■ **Goal of the exercise**
Print the line containing "(hl : f.payload.length" and every line after it exactly as written, through the end of the records.

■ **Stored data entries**
Content starts
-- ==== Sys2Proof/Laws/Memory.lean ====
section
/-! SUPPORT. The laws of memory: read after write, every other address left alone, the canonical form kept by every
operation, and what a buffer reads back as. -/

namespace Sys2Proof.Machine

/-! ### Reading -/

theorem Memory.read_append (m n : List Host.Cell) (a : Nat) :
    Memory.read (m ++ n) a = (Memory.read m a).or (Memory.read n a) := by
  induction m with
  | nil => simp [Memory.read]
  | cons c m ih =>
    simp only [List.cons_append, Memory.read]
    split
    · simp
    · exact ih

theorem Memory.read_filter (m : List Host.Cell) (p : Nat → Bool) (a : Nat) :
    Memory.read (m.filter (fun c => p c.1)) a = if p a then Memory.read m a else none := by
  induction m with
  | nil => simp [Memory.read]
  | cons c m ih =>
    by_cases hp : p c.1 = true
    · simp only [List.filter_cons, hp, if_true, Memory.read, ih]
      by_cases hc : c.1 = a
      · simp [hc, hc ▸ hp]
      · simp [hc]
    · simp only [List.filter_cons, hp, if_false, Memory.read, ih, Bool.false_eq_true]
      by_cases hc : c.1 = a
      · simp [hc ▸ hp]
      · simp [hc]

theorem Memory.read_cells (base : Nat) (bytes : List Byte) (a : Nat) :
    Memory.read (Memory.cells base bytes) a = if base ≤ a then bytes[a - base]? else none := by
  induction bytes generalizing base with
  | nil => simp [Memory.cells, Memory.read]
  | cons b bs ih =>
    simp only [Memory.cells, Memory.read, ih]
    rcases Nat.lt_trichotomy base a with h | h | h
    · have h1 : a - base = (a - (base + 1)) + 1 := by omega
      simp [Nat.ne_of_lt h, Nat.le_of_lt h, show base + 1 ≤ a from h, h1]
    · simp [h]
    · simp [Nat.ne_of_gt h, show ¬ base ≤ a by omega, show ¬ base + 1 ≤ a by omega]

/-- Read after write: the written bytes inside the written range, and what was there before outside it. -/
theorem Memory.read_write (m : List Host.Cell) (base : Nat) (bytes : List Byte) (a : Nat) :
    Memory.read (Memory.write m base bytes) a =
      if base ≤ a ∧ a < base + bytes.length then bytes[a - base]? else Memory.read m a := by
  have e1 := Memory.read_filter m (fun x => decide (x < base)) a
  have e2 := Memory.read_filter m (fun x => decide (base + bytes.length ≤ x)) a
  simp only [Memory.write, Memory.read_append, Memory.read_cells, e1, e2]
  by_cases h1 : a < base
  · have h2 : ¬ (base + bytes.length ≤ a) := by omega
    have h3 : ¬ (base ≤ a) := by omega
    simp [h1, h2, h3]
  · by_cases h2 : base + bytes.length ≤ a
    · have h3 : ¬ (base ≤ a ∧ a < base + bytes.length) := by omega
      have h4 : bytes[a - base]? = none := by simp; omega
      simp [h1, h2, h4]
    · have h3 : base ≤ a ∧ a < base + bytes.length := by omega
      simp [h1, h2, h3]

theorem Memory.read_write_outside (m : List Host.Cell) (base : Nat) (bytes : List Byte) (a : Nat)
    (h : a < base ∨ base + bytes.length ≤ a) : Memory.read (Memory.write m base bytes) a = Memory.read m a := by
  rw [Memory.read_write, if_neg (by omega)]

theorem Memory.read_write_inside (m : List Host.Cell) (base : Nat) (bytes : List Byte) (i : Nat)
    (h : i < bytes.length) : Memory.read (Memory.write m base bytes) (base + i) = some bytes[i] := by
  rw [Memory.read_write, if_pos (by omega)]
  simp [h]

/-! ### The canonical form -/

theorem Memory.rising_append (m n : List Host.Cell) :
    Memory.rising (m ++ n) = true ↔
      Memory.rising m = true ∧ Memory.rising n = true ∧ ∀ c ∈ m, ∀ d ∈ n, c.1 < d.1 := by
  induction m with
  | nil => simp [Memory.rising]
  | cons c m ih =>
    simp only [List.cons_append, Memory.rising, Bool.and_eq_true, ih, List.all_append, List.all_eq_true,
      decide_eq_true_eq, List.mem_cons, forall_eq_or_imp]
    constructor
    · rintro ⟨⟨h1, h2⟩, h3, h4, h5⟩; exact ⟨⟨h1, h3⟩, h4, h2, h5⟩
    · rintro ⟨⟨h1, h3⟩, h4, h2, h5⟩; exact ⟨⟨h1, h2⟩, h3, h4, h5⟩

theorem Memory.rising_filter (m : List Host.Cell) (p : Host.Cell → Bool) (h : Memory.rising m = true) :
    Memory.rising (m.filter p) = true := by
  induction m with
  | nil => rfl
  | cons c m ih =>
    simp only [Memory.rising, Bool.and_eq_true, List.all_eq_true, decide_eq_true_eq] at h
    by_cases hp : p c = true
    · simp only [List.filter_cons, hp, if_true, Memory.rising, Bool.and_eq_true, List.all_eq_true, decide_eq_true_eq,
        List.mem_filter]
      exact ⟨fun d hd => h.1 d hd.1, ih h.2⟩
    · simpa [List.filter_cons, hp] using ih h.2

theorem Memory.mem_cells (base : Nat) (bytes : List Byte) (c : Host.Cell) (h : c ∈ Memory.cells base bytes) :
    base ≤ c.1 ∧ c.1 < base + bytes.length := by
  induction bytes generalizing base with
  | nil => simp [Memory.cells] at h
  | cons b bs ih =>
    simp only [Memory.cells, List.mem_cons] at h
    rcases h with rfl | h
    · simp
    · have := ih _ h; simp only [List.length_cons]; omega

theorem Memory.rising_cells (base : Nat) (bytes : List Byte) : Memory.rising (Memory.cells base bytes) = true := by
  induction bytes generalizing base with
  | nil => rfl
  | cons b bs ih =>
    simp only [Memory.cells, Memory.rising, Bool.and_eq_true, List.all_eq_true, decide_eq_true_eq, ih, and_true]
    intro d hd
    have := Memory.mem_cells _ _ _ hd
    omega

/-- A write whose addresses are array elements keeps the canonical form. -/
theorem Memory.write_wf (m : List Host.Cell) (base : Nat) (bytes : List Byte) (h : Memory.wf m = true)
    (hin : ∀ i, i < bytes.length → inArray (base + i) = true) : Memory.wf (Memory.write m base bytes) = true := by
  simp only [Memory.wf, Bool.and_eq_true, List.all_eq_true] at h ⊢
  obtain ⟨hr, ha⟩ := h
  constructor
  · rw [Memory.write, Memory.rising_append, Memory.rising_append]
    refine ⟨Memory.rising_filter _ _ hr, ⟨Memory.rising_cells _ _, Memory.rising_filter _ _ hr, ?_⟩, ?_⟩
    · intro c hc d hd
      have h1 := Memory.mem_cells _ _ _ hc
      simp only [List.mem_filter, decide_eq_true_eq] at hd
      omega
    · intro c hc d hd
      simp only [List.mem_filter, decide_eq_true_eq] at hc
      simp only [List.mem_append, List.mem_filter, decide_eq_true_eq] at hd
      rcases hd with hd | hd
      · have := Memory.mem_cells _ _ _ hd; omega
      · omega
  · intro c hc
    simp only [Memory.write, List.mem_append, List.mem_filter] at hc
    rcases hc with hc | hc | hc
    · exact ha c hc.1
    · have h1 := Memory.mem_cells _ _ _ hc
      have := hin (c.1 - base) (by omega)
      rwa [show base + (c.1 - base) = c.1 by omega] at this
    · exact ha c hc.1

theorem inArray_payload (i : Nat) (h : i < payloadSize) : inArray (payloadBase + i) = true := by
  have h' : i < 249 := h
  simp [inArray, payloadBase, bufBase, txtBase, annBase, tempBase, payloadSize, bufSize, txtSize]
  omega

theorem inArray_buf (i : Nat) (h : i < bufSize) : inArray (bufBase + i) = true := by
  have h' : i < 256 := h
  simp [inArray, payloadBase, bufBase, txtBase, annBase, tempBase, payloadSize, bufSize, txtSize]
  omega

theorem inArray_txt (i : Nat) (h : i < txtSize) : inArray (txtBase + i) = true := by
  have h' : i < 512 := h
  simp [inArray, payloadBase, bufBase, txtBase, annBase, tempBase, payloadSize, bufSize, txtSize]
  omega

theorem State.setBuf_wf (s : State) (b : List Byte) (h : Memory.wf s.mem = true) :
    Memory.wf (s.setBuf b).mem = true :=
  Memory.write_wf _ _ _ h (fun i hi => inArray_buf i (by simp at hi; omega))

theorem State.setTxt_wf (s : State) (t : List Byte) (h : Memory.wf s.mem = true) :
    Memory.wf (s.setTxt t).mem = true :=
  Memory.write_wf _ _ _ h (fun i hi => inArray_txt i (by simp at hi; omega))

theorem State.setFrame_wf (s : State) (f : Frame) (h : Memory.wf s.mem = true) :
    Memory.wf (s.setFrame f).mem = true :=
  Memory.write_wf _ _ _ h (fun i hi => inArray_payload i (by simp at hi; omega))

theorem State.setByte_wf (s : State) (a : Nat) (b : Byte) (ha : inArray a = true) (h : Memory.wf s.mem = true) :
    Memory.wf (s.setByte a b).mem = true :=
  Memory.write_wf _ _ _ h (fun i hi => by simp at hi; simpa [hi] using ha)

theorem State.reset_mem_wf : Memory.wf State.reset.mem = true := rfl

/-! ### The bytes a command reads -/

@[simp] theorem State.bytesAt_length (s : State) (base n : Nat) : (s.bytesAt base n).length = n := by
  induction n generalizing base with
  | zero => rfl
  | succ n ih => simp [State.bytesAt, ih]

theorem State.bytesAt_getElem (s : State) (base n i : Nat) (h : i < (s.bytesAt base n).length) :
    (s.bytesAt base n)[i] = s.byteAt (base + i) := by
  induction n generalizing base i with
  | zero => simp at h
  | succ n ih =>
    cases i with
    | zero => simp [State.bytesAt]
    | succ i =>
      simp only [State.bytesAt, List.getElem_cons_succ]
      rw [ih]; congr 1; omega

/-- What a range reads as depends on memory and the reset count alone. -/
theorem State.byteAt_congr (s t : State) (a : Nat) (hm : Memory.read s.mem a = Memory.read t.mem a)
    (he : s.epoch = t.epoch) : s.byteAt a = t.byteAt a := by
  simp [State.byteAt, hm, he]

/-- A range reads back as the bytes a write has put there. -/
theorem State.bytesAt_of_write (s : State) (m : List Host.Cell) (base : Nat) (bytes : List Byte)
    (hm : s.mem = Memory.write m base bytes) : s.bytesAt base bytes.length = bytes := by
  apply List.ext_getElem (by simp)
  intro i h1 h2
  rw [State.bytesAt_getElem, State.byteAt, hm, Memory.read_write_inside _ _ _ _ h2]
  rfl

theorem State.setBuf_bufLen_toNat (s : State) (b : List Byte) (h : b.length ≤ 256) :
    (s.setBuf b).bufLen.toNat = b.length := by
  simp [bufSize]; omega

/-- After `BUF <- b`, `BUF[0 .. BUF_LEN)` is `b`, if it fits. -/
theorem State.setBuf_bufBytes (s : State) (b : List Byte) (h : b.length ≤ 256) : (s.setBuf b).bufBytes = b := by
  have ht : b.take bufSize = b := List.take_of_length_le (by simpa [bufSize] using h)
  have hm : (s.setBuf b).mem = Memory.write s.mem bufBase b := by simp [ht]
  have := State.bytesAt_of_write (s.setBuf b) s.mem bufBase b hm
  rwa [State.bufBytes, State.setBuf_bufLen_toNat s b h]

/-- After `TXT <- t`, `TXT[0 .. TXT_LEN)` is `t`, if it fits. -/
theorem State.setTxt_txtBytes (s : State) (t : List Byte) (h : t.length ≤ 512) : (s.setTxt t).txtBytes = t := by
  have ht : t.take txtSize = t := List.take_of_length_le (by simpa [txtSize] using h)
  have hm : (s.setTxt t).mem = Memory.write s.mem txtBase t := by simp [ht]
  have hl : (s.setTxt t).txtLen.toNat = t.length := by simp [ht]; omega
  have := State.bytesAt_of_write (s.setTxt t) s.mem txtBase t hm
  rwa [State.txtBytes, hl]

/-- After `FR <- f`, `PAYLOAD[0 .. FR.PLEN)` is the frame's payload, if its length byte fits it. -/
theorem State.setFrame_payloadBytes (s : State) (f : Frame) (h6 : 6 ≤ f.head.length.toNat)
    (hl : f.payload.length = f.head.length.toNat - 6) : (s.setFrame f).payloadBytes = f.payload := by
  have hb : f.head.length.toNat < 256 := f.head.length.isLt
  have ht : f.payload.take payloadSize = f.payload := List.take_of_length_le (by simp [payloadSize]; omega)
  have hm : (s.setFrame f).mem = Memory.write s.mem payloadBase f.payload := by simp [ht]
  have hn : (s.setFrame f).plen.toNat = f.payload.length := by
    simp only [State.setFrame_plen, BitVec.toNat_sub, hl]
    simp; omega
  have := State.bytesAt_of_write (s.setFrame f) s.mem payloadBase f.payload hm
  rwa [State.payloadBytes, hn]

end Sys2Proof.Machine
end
Content ends
■ **Exercise result**
    (hl : f.payload.length = f.head.length.toNat - 6) : (s.setFrame f).payloadBytes = f.payload := by
  have hb : f.head.length.toNat < 256 := f.head.length.isLt
  have ht : f.payload.take payloadSize = f.payload := List.take_of_length_le (by simp [payloadSize]; omega)
  have hm : (s.setFrame f).mem = Memory.write s.mem payloadBase f.payload := by simp [ht]
  have hn : (s.setFrame f).plen.toNat = f.payload.length := by
    simp only [State.setFrame_plen, BitVec.toNat_sub, hl]
    simp; omega
  have := State.bytesAt_of_write (s.setFrame f) s.mem payloadBase f.payload hm
  rwa [State.payloadBytes, hn]

end Sys2Proof.Machine
end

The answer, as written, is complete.